Juste après l’invasion russe de l’Ukraine, l’Irlande a cependant apporté clairement son soutien à Kiev, le Premier ministre irlandais de l’époque, Micheal Martin, résumant ainsi la position de son pays : « La politique officielle de l’Irlande est d’être militairement non alignée. Mais nous ne sommes pas non alignés politiquement ».

Si la majorité des Irlandais souhaitent rester neutres sur le plan militaire, le pays a versé quelque 55 millions d’euros à Kiev sous forme d’ »assistance militaire non létale », comme des gilets pare-balles ou des fournitures médicales pour les soldats ukrainiens.
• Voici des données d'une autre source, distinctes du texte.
@[simp] theorem State.setServed_claims (s : State) (o : Owner) (p : Port) : (s.setServed o p).claims = s.claims := by
  cases o <;> rfl
@[simp] theorem State.setServed_slots (s : State) (o : Owner) (p : Port) : (s.setServed o p).slots = s.slots := by
  cases o <;> rfl
@[simp] theorem State.setServed_resources (s : State) (o : Owner) (p : Port) : (s.setServed o p).resources = s.resources := by
  cases o <;> rfl
@[simp] theorem State.setServed_queues (s : State) (o : Owner) (p : Port) : (s.setServed o p).queues = s.queues := by
  cases o <;> rfl
@[simp] theorem State.setServed_mode (s : State) (o : Owner) (p : Port) : (s.setServed o p).mode = s.mode := by
  cases o <;> rfl
@[simp] theorem State.setServed_supervisor (s : State) (o : Owner) (p : Port) : (s.setServed o p).supervisor = s.supervisor := by
  cases o <;> rfl
@[simp] theorem State.setServed_threshold (s : State) (o : Owner) (p : Port) : (s.setServed o p).threshold = s.threshold := by
  cases o <;> rfl
@[simp] theorem State.setServed_recovery (s : State) (o : Owner) (p : Port) : (s.setServed o p).recovery = s.recovery := by
  cases o <;> rfl
@[simp] theorem State.setServed_filterTime (s : State) (o : Owner) (p : Port) : (s.setServed o p).filterTime = s.filterTime := by
  cases o <;> rfl
@[simp] theorem State.setServed_confirmInputs (s : State) (o : Owner) (p : Port) : (s.setServed o p).confirmInputs = s.confirmInputs := by
  cases o <;> rfl
@[simp] theorem State.setServed_severInputs (s : State) (o : Owner) (p : Port) : (s.setServed o p).severInputs = s.severInputs := by
  cases o <;> rfl
@[simp] theorem State.setServed_now (s : State) (o : Owner) (p : Port) : (s.setServed o p).now = s.now := by
  cases o <;> rfl
@[simp] theorem State.setServed_pending (s : State) (o : Owner) (p : Port) : (s.setServed o p).pending = s.pending := by
  cases o <;> rfl
@[simp] theorem State.setServed_lineReports (s : State) (o : Owner) (p : Port) : (s.setServed o p).lineReports = s.lineReports := by
  cases o <;> rfl
@[simp] theorem State.setServed_ackEvents (s : State) (o : Owner) (p : Port) : (s.setServed o p).ackEvents = s.ackEvents := by
  cases o <;> rfl
@[simp] theorem State.setServed_liveReports (s : State) (o : Owner) (p : Port) : (s.setServed o p).liveReports = s.liveReports := by
  cases o <;> rfl
@[simp] theorem State.setServed_drainReports (s : State) (o : Owner) (p : Port) : (s.setServed o p).drainReports = s.drainReports := by
  cases o <;> rfl

@[simp] theorem State.setServed_session (s : State) (o : Owner) (p q : Port) :
    (s.setServed o p).session q = s.session q := by simp [State.session]
@[simp] theorem State.setServed_port (s : State) (o : Owner) (p q : Port) : (s.setServed o p).port q = s.port q := by
  simp [State.port]

/-- The Session Controller's taking of the reports before a request (R103, R124). -/
theorem State.taking_seen (s : State) (k : RequestKind) (p : Port) (f : Frame) :
    ∃ u, s.Seen u p ∧ s.taking k p f =
      (u.setPort p { u.port p with reports := (s.port p).reports.filter fun r => decide (f.stamp < r.stamp) }).setServed
        k.owner p :=
  ⟨_, State.foldl_seeFrame_seen p _ s, rfl⟩

section
variable (s : State) (k : RequestKind) (p : Port) (f : Frame)

@[simp] theorem State.taking_claims : (s.taking k p f).claims = s.claims := by
  obtain ⟨u, a, e⟩ := s.taking_seen k p f
  rw [e]; simpa using a.table.claims
@[simp] theorem State.taking_slots : (s.taking k p f).slots = s.slots := by
  obtain ⟨u, a, e⟩ := s.taking_seen k p f
  rw [e]; simpa using a.table.slots
@[simp] theorem State.taking_resources : (s.taking k p f).resources = s.resources := by
  obtain ⟨u, a, e⟩ := s.taking_seen k p f
  rw [e]; simpa using a.table.resources
@[simp] theorem State.taking_queues : (s.taking k p f).queues = s.queues := by
  obtain ⟨u, a, e⟩ := s.taking_seen k p f
  rw [e]; simpa using a.queues
@[simp] theorem State.taking_mode : (s.taking k p f).mode = s.mode := by
  obtain ⟨u, a, e⟩ := s.taking_seen k p f
  rw [e]; simpa using a.supervision.mode
@[simp] theorem State.taking_supervisor : (s.taking k p f).supervisor = s.supervisor := by
  obtain ⟨u, a, e⟩ := s.taking_seen k p f
  rw [e]; simpa using a.supervision.supervisor
@[simp] theorem State.taking_threshold : (s.taking k p f).threshold = s.threshold := by
  obtain ⟨u, a, e⟩ := s.taking_seen k p f
  rw [e]; simpa using a.supervision.threshold
@[simp] theorem State.taking_recovery : (s.taking k p f).recovery = s.recovery := by
  obtain ⟨u, a, e⟩ := s.taking_seen k p f
  rw [e]; simpa using a.supervision.recovery
@[simp] theorem State.taking_filterTime : (s.taking k p f).filterTime = s.filterTime := by
  obtain ⟨u, a, e⟩ := s.taking_seen k p f
  rw [e]; simpa using a.supervision.filterTime
@[simp] theorem State.taking_confirmInputs : (s.taking k p f).confirmInputs = s.confirmInputs := by
  obtain ⟨u, a, e⟩ := s.taking_seen k p f
  rw [e]; simpa using a.inputs.confirmInputs
@[simp] theorem State.taking_severInputs : (s.taking k p f).severInputs = s.severInputs := by
  obtain ⟨u, a, e⟩ := s.taking_seen k p f
  rw [e]; simpa using a.inputs.severInputs
@[simp] theorem State.taking_now : (s.taking k p f).now = s.now := by
  obtain ⟨u, a, e⟩ := s.taking_seen k p f
  rw [e]; simpa using a.inputs.now
@[simp] theorem State.taking_pending : (s.taking k p f).pending = s.pending := by
  obtain ⟨u, a, e⟩ := s.taking_seen k p f
  rw [e]; simpa using a.inputs.pending
@[simp] theorem State.taking_lineReports : (s.taking k p f).lineReports = s.lineReports := by
  obtain ⟨u, a, e⟩ := s.taking_seen k p f
  rw [e]; simpa using a.table.lineReports
@[simp] theorem State.taking_ackEvents : (s.taking k p f).ackEvents = s.ackEvents := by
  obtain ⟨u, a, e⟩ := s.taking_seen k p f
  rw [e]; simpa using a.ackEvents
@[simp] theorem State.taking_liveReports : (s.taking k p f).liveReports = s.liveReports := by
  obtain ⟨u, a, e⟩ := s.taking_seen k p f
  rw [e]; simpa using a.liveReports
@[simp] theorem State.taking_drainReports : (s.taking k p f).drainReports = s.drainReports := by
  obtain ⟨u, a, e⟩ := s.taking_seen k p f
  rw [e]; simpa using a.drainReports

theorem State.taking_session_eq : ∃ u, s.Seen u p ∧ ∀ q, (s.taking k p f).session q = u.session q := by
  obtain ⟨u, a, e⟩ := s.taking_seen k p f
  exact ⟨u, a, fun q => by rw [e]; simp⟩

@[simp] theorem State.taking_isOpen (q : Port) : (s.taking k p f).isOpen q = s.isOpen q := by
  obtain ⟨u, a, e⟩ := s.taking_session_eq k p f
  rw [State.isOpen, e]; exact a.isOpen q

@[simp] theorem State.taking_isLive (q : Port) : (s.taking k p f).isLive q = s.isLive q := by
  obtain ⟨u, a, e⟩ := s.taking_session_eq k p f
  rw [State.isLive, e]; exact a.isLive q

theorem State.taking_session_other (q : Port) (hq : q ≠ p) : (s.taking k p f).session q = s.session q := by
  obtain ⟨u, a, e⟩ := s.taking_session_eq k p f
  rw [e, a.sessions q hq]

theorem State.taking_session_closed (h : s.isOpen p = false) : (s.taking k p f).session p = s.session p := by
  obtain ⟨u, a, e⟩ := s.taking_session_eq k p f
  rw [e, a.closed h]

@[simp] theorem State.taking_incarnation (q : Port) : (s.taking k p f).incarnation q = s.incarnation q := by
  obtain ⟨u, a, e⟩ := s.taking_session_eq k p f
  by_cases hq : q = p
  · subst hq; rw [State.incarnation, e]; exact a.incarnation
  · rw [State.incarnation, e, a.sessions q hq]; rfl

theorem State.taking_port (q : Port) : (s.taking k p f).port q =
    if p = q then { s.port p with reports := (s.port p).reports.filter fun r => decide (f.stamp < r.stamp) }
    else s.port q := by
  obtain ⟨u, a, e⟩ := s.taking_seen k p f
  have : ∀ q, u.port q = s.port q := by intro q; simp [State.port, a.ports]
  rw [e]; simp [this]

@[simp] theorem State.taking_queue (q : Port) : (s.taking k p f).queue q = s.queue q := by simp [State.queue]
@[simp] theorem State.taking_slot (q : Port) (h : Handle) : (s.taking k p f).slot q h = s.slot q h := by
  simp [State.slot]
@[simp] theorem State.taking_resource (x : ResNo) : (s.taking k p f).resource x = s.resource x := by
  simp [State.resource]
@[simp] theorem State.taking_kindOf (x : ResNo) : (s.taking k p f).kindOf x = s.kindOf x := by simp [State.kindOf]
@[simp] theorem State.taking_assigned (x : ResNo) : (s.taking k p f).assigned x = s.assigned x := by
  simp [State.assigned]
@[simp] theorem State.taking_waitQueue (x : ResNo) : (s.taking k p f).waitQueue x = s.waitQueue x := by
  simp [State.waitQueue]
@[simp] theorem State.taking_claimOn (q : Port) (x : ResNo) : (s.taking k p f).claimOn q x = s.claimOn q x := by
  simp [State.claimOn]
@[simp] theorem State.taking_freeCount : (s.taking k p f).freeCount = s.freeCount := by simp [State.freeCount]
@[simp] theorem State.taking_holdingsOf (q : Port) : (s.taking k p f).holdingsOf q = s.holdingsOf q := by
  simp [State.holdingsOf]
@[simp] theorem State.taking_openRequests (q : Port) : (s.taking k p f).openRequests q = s.openRequests q := by
  simp [State.openRequests]
@[simp] theorem State.taking_lineDef (x : ResNo) : (s.taking k p f).lineDef x = s.lineDef x := by simp [State.lineDef]
@[simp] theorem State.taking_graceOf (x : ResNo) : (s.taking k p f).graceOf x = s.graceOf x := by simp [State.graceOf]
end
L’Irlande a également accueilli plus de 62 000 réfugiés, un nombre important au regard de ses 5 millions d’habitants.

Conscient que le pays ne devait plus « dépendre entièrement de la protection des États-Unis et du Royaume-Uni », selon Max Bergmann, le gouvernement a, en outre, annoncé la plus importante hausse de budget militaire de l’histoire irlandaise.

La guerre en Ukraine a ainsi remis la sécurité au premier plan des préoccupations européennes. Face à la peur d’une extension du conflit au-delà des frontières ukrainiennes, les pays traditionnellement neutres se voient contraints de repenser leur positionnement.